CATL, hit hardest by the cuts, likely to up the ante overseas, especially in Europe

Jan. 12, 2022 - 16:01 By Kim Byung-wook
CATL logo (123rf)

As China plans to phase out subsidies for electric vehicles by 30 percent by the end of 2022 and completely eliminate them starting 2023, South Korean battery trio -- LG Energy Solution, Samsung SDI and SK On -- are bracing for potential impact.

According to industry sources Wednesday, China’s U-turn on EV subsidies indicates its confidence about the local EV market‘s ability to survive without state support and its determination to sort out low-quality EV battery manufacturers.

However, the move is expected to trigger unwanted competition for the Korean battery trio overseas, as Chinese battery manufacturers will have to find somewhere else to sell their products to offset the impact of the subsidy cut.

“In 2023, China’s EV market is set to freeze instantly and CATL, which sells 75 percent of its batteries at home, will suffer a sales shock,” said Yoon Hyuk-jin, an analyst at SK Securities. “Starting this year, Chinese battery makers including CATL will trigger a cutthroat competition to land orders in foreign markets.”

Upon China’s EV subsidy rollback, SK On, which produces almost half of its batteries in the country, welcomed the news.

“When China stops providing subsidies, it will level the playing field and allow us to gain an edge against local battery makers with superior technology,” an SK On official said.

Until now, the Chinese authorities granted subsidies mostly to EVs powered by homemade batteries. EVs mounted with Korean-made batteries were excluded from the subsidy program for most of the time. The discriminatory policy was intended to nurture the growth of domestic battery companies.

China’s removal of EV subsidies will no longer motivate local automakers to opt for locally-made batteries when more advanced Korean ones are available, according to the SK On official.

However, SK On might not want to get its hopes up too high just yet, as China has a track record of frequently overturning its policy.

“China’s EV subsidy program was expected to expire in 2020, but it was extended for an additional two-year period. There’s no guarantee that China won’t do the same in 2023,” an industry official said.

“Also, it would naive to think that China would let Korean battery makers take the initiative on its home ground. Even if it eliminates the EV subsidy program, China will do whatever it takes to keep Korean competitors in check.”

Though Chinese battery makers are gearing up for an aggressive global expansion this year, Korean players have already made preparations to avoid competition by setting up production facilities in the US, a market that is out of reach for Chinese companies.
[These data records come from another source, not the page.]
/-- Array steps, vector arithmetic, Basin loads and stores and TRAP have their effects: ARRAY_STEP, QMX,
VECTOR_ARITHMETIC, VECTOR_REDUCTION, BASIN_LOAD, BASIN_STORE, TRAP (R86, R106, R113, R114, R165, R192). -/
def Obligations.CoreArithmeticAndBasinInstructions : Prop :=
  -- ARRAY_STEP (R86)
  (∀ (k : Site) (p : Product) (z : State),
    let s := z;
    ∀ w t rk,
    s.issuing k.team = some (w, t, rk) →
    ¬(16 ≤ k.core) →
    let key := ctxKey k.team k.core t.ctx;
    let s := s.modCtx key fun x => { x with pc := k.pc };
    let array : Bool := match tget s.kernels t.kernel with | some q => q.array | none => false;
    (array) →
    (productOk p) →
    ((productRanges p).find? fun r => !s.basinOk t r.1 r.2.1) = none →
    ((productRanges p).find? fun r => r.1 % r.2.2 ≠ 0) = none →
    (p.merge.findSome? fun q => s.mergeFault t q) = none →
    let s1 := (s.addStep k.team p).mergePartials k.team p.merge;
    p.fin = none →
    exec (.arrayStep k p) z = .next (State.settle (s1))) ∧
  (∀ (k : Site) (p : Product) (z : State),
    let s := z;
    ∀ w t rk,
    s.issuing k.team = some (w, t, rk) →
    ¬(16 ≤ k.core) →
    let key := ctxKey k.team k.core t.ctx;
    let s := s.modCtx key fun x => { x with pc := k.pc };
    let array : Bool := match tget s.kernels t.kernel with | some q => q.array | none => false;
    (array) →
    (productOk p) →
    ((productRanges p).find? fun r => !s.basinOk t r.1 r.2.1) = none →
    ((productRanges p).find? fun r => r.1 % r.2.2 ≠ 0) = none →
    (p.merge.findSome? fun q => s.mergeFault t q) = none →
    let s1 := (s.addStep k.team p).mergePartials k.team p.merge;
    ∀ f,
    p.fin = some f →
    let wide := f.fmt = .ep16 && (s1.team k.team).accs.any fun e => e.2.isWide;
    f.overflow = none →
    ¬(wide) →
    exec (.arrayStep k p) z = .next (State.settle (s1.finishProduct w k.team f))) ∧
  (∀ (k : Site) (p : Product) (z : State),
    let s := z;
    ∀ w t rk,
    s.issuing k.team = some (w, t, rk) →
    ¬(16 ≤ k.core) →
    let key := ctxKey k.team k.core t.ctx;
    let s := s.modCtx key fun x => { x with pc := k.pc };
    let array : Bool := match tget s.kernels t.kernel with | some q => q.array | none => false;
    (array) →
    (productOk p) →
    ((productRanges p).find? fun r => !s.basinOk t r.1 r.2.1) = none →
    ((productRanges p).find? fun r => r.1 % r.2.2 ≠ 0) = none →
    (p.merge.findSome? fun q => s.mergeFault t q) = none →
    let s1 := (s.addStep k.team p).mergePartials k.team p.merge;
    ∀ f,
    p.fin = some f →
    ∀ o,
    f.overflow = some o →
    ¬(f.fmt = .ep16 && !s1.overflowOk t o) →
    exec (.arrayStep k p) z = .next (State.settle (s1.finishProduct w k.team f))) ∧
  -- QMX (R106)
  (∀ (k : Site) (f : ElemFmt) (ln : Lanes) (hi : Bool) (r : Rnd) (vs : Nat) (vd : Nat) (sd : Nat) (z : State),
    let s := z;
    ∀ g,
    mxOf f = some g →
    ∀ mode,
    RMode.of r.mode = some mode →
    ∀ w t rk,
    s.issuing k.team = some (w, t, rk) →
    ¬(16 ≤ k.core) →
    let key := ctxKey k.team k.core t.ctx;
    let s := s.modCtx key fun x => { x with pc := k.pc };
    (vOk [vs, vd] && sd < 32 && ln != .fp16) →
    exec (.qmx k f ln hi r vs vd sd) z = .next (State.settle
      (s.modCtx key fun x =>
      let all := x.elems ln vs
      let q := qmx g mode (rndInts r 32) (((if hi && ln != .f32 then all.drop 32 else all).take 32).map fv)
      let p := x.tainted [pV vs]
      (x.setV vd (packBlock g q.2) p).setS sd (BitVec.ofNat 64 q.1) p))) ∧
  -- VECTOR_ARITHMETIC (R113)
  (∀ (k : Site) (op : VecOp) (ln : Lanes) (r : Rnd) (vd : Nat) (va : Nat) (vb : Nat) (vc : Nat) (z : State),
    let s := z;
    ∀ mode,
    RMode.of r.mode = some mode →
    let srcs := vecSources op va vb vc;
    ∀ w t rk,
    s.issuing k.team = some (w, t, rk) →
    ¬(16 ≤ k.core) →
    let key := ctxKey k.team k.core t.ctx;
    let s := s.modCtx key fun x => { x with pc := k.pc };
    let x := s.ctx key;
    let m := arithMode mode;
    let res := match op with
      | .cvt src dst ss ds => if ln = .f32 then convert r mode src dst ss ds (x.v va) else none
      | _ => if ln = .fp16 then none
             else (lanesOf op m r.sat (x.elems ln va) (x.elems ln vb) (x.elems ln vc)).map fun l => packLanes ln m l r.sat;
    ∀ vs,
    res = some vs →
    (vOk (vd :: srcs)) →
    exec (.vectorArithmetic k op ln r vd va vb vc) z = .next (State.settle
      (s.setCtx key (x.setV vd vs (x.tainted (srcs.map pV)))))) ∧
  -- VECTOR_REDUCTION (R114)
  (∀ (k : Site) (op : RedOp) (ln : Lanes) (r : Rnd) (src : List (Nat × Nat × Nat)) (n : Nat) (sd : Nat) (saved : Option Nat) (z : State),
    let s := z;
    ∀ w t rk,
    s.issuing k.team = some (w, t, rk) →
    ¬(16 ≤ k.core) →
    let key := ctxKey k.team k.core t.ctx;
    let s := s.modCtx key fun x => { x with pc := k.pc };
    let ok := sd < 32 && ln != .fp16 && src.all (fun e => t.teams.contains e.1 && e.2.1 < 16 && e.2.2 < 32) &&
      (match saved with | some i => i < 32 | none => true);
    ∀ mode,
    RMode.of r.mode = some mode →
    (ok) →
    let g := s.gatherElems t ln src;
    let m := arithMode mode;
    let step := fun (f : F32 → F32 → F32) (a b : F32) => if ln = .f32 then f a b else wide (toBf16 m (f a b) r.sat);
    let l := g.1.take n;
    let res := canon (match op with
      | .sum => reduceTree (step fun a b => fadd m a b r.sat) 0#32 l
      | .max => reduceTree (step fmax) 0xFF800000#32 l
      | .min => reduceTree (step fmin) 0x7F800000#32 l);
    let out := if ln = .f32 then res.zeroExtend 64 else (toBf16 m res).zeroExtend 64;
    let s1 := match saved with
      | some i => if ((s.ctx key).s i).truncate 32 ≠ res then
          s.modPaddock t.paddock fun p => { p with statMismatch := p.statMismatch + 1#64 } else s
      | none => s;
    exec (.vectorReduction k op ln r src n sd saved) z = .next (State.settle (s1.modCtx key fun x => x.setS sd out g.2))) ∧
  -- BASIN_LOAD (R192)
  (∀ (k : Site) (dst : Place) (ra : Nat) (off : Nat) (n : Nat) (ecc : List (Nat × Bool)) (z : State),
    let s := z;
    ∀ w t rk,
    s.issuing k.team = some (w, t, rk) →
    ¬(16 ≤ k.core) →
    let key := ctxKey k.team k.core t.ctx;
    let s := s.modCtx key fun x => { x with pc := k.pc };
    ∀ a,
    s.access k t key dst ra off n = .ok a →
    let s := s.basinEcc (ecc.filter fun e => (lineAddrs a n).contains (e.1 / 256 * 256));
    let bs := s.bytes a n;
    let p := s.poisoned a n;
    ∀ i,
    dst = .s i →
    exec (.basinLoad k dst ra off n ecc) z = .next (State.settle
      (s.modCtx key fun x => x.setS i (BitVec.ofNat 64 (leNat bs)) p))) ∧
  (∀ (k : Site) (dst : Place) (ra : Nat) (off : Nat) (n : Nat) (ecc : List (Nat × Bool)) (z : State),
    let s := z;
    ∀ w t rk,
    s.issuing k.team = some (w, t, rk) →
    ¬(16 ≤ k.core) →
    let key := ctxKey k.team k.core t.ctx;
    let s := s.modCtx key fun x => { x with pc := k.pc };
    ∀ a,
    s.access k t key dst ra off n = .ok a →
    let s := s.basinEcc (ecc.filter fun e => (lineAddrs a n).contains (e.1 / 256 * 256));
    let bs := s.bytes a n;
    let p := s.poisoned a n;
    ∀ i,
    dst = .m i →
    exec (.basinLoad k dst ra off n ecc) z = .next (State.settle
      (s.modCtx key fun x => x.setM i (BitVec.ofNat 64 (leNat bs)) p))) ∧
  (∀ (k : Site) (dst : Place) (ra : Nat) (off : Nat) (n : Nat) (ecc : List (Nat × Bool)) (z : State),
    let s := z;
    ∀ w t rk,
    s.issuing k.team = some (w, t, rk) →
    ¬(16 ≤ k.core) →
    let key := ctxKey k.team k.core t.ctx;
    let s := s.modCtx key fun x => { x with pc := k.pc };
    ∀ a,
    s.access k t key dst ra off n = .ok a →
    let s := s.basinEcc (ecc.filter fun e => (lineAddrs a n).contains (e.1 / 256 * 256));
    let bs := s.bytes a n;
    let p := s.poisoned a n;
    ∀ i,
    dst = .v i →
    exec (.basinLoad k dst ra off n ecc) z = .next (State.settle
      (s.modCtx key fun x => x.setV i ((List.range 32).map fun j => BitVec.ofNat 32 (fld bs (4 * j) 4)) p))) ∧
  (∀ (k : Site) (dst : Place) (ra : Nat) (off : Nat) (n : Nat) (ecc : List (Nat × Bool)) (z : State),
    let s := z;
    ∀ w t rk,
    s.issuing k.team = some (w, t, rk) →
    ¬(16 ≤ k.core) →
    let key := ctxKey k.team k.core t.ctx;
    let s := s.modCtx key fun x => { x with pc := k.pc };
    ∀ a,
    s.access k t key dst ra off n = .ok a →
    let s := s.basinEcc (ecc.filter fun e => (lineAddrs a n).contains (e.1 / 256 * 256));
    let bs := s.bytes a n;
    ∀ o,
    dst = .scratch o →
    exec (.basinLoad k dst ra off n ecc) z = .next (State.settle (s.scratchWrite k.team k.core (s.window k.team t).1 o bs))) ∧
  -- BASIN_STORE (R192)
  (∀ (k : Site) (src : Place) (ra : Nat) (off : Nat) (n : Nat) (z : State),
    let s := z;
    ∀ w t rk,
    s.issuing k.team = some (w, t, rk) →
    ¬(16 ≤ k.core) →
    let key := ctxKey k.team k.core t.ctx;
    let s := s.modCtx key fun x => { x with pc := k.pc };
    ∀ a,
    s.access k t key src ra off n = .ok a →
    let x := s.ctx key;
    ∀ i,
    src = .s i →
    exec (.basinStore k src ra off n) z = .next (State.settle (s.taskStore w (x.tainted [pS i]) a (leBytes n (x.s i).toNat)))) ∧
  (∀ (k : Site) (src : Place) (ra : Nat) (off : Nat) (n : Nat) (z : State),
    let s := z;
    ∀ w t rk,
    s.issuing k.team = some (w, t, rk) →
    ¬(16 ≤ k.core) →
    let key := ctxKey k.team k.core t.ctx;
    let s := s.modCtx key fun x => { x with pc := k.pc };
    ∀ a,
    s.access k t key src ra off n = .ok a →
    let x := s.ctx key;
    ∀ i,
    src = .m i →
    exec (.basinStore k src ra off n) z = .next (State.settle (s.taskStore w (x.tainted [pM i]) a (leBytes n (x.m i).toNat)))) ∧
  (∀ (k : Site) (src : Place) (ra : Nat) (off : Nat) (n : Nat) (z : State),
    let s := z;
    ∀ w t rk,
    s.issuing k.team = some (w, t, rk) →
    ¬(16 ≤ k.core) →
    let key := ctxKey k.team k.core t.ctx;
    let s := s.modCtx key fun x => { x with pc := k.pc };
    ∀ a,
    s.access k t key src ra off n = .ok a →
    let x := s.ctx key;
    ∀ i,
    src = .v i →
    exec (.basinStore k src ra off n) z = .next (State.settle
      (s.taskStore w (x.tainted [pV i]) a ((x.v i).flatMap fun v => leBytes 4 v.toNat)))) ∧
  (∀ (k : Site) (src : Place) (ra : Nat) (off : Nat) (n : Nat) (z : State),
    let s := z;
    ∀ w t rk,
    s.issuing k.team = some (w, t, rk) →
    ¬(16 ≤ k.core) →
    let key := ctxKey k.team k.core t.ctx;
    let s := s.modCtx key fun x => { x with pc := k.pc };
    ∀ a,
    s.access k t key src ra off n = .ok a →
    ∀ o,
    src = .scratch o →
    exec (.basinStore k src ra off n) z = .next (State.settle
      (s.taskStore w false a (s.scratchRead k.team k.core (s.window k.team t).1 o n)))) ∧
  -- TRAP (R165)
  (∀ (k : Site) (v : BitVec 16) (s : State) (w : BitVec 64) (t : Task) (rk : Nat),
    s.issuing k.team = some (w, t, rk) → ¬(16 ≤ k.core) →
    exec (.trap k v) s = .next (State.settle
        ((s.modCtx (ctxKey k.team k.core t.ctx) fun x => { x with pc := k.pc }).raise w rk k.core 0x05 v.toNat)))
Samsung SDI in October partnered up with Stellantis to set up a US joint venture to produce EV batteries starting 2025, joining its crosstown rivals LG Energy Solution and SK On to produce EV batteries directly in America. LG Energy Solution and SK On have already formed joint ventures with General Motors and Ford, respectively.

The problem is Europe. As the US market is blocked, Chinese battery makers might target the continent for their expansion, but European carmakers might not be so friendly, experts say.

“Top-tier Chinese EV battery manufacturers such as Guoxuan, EVE and Farasis are already in production in Europe. But other low-tier Chinese EV battery makers can’t offer the level of technology European automakers are looking for. It’s unlikely for Chinese EV battery players to suddenly enter the European market, so Korean battery makers are in safe hands,” said Seo Jung-kyu, general manager at market tracker SNE Research.

Currently, LG Energy Solution has an EV battery plant in Poland, while Samsung SDI and SK On facilities are located in Hungary.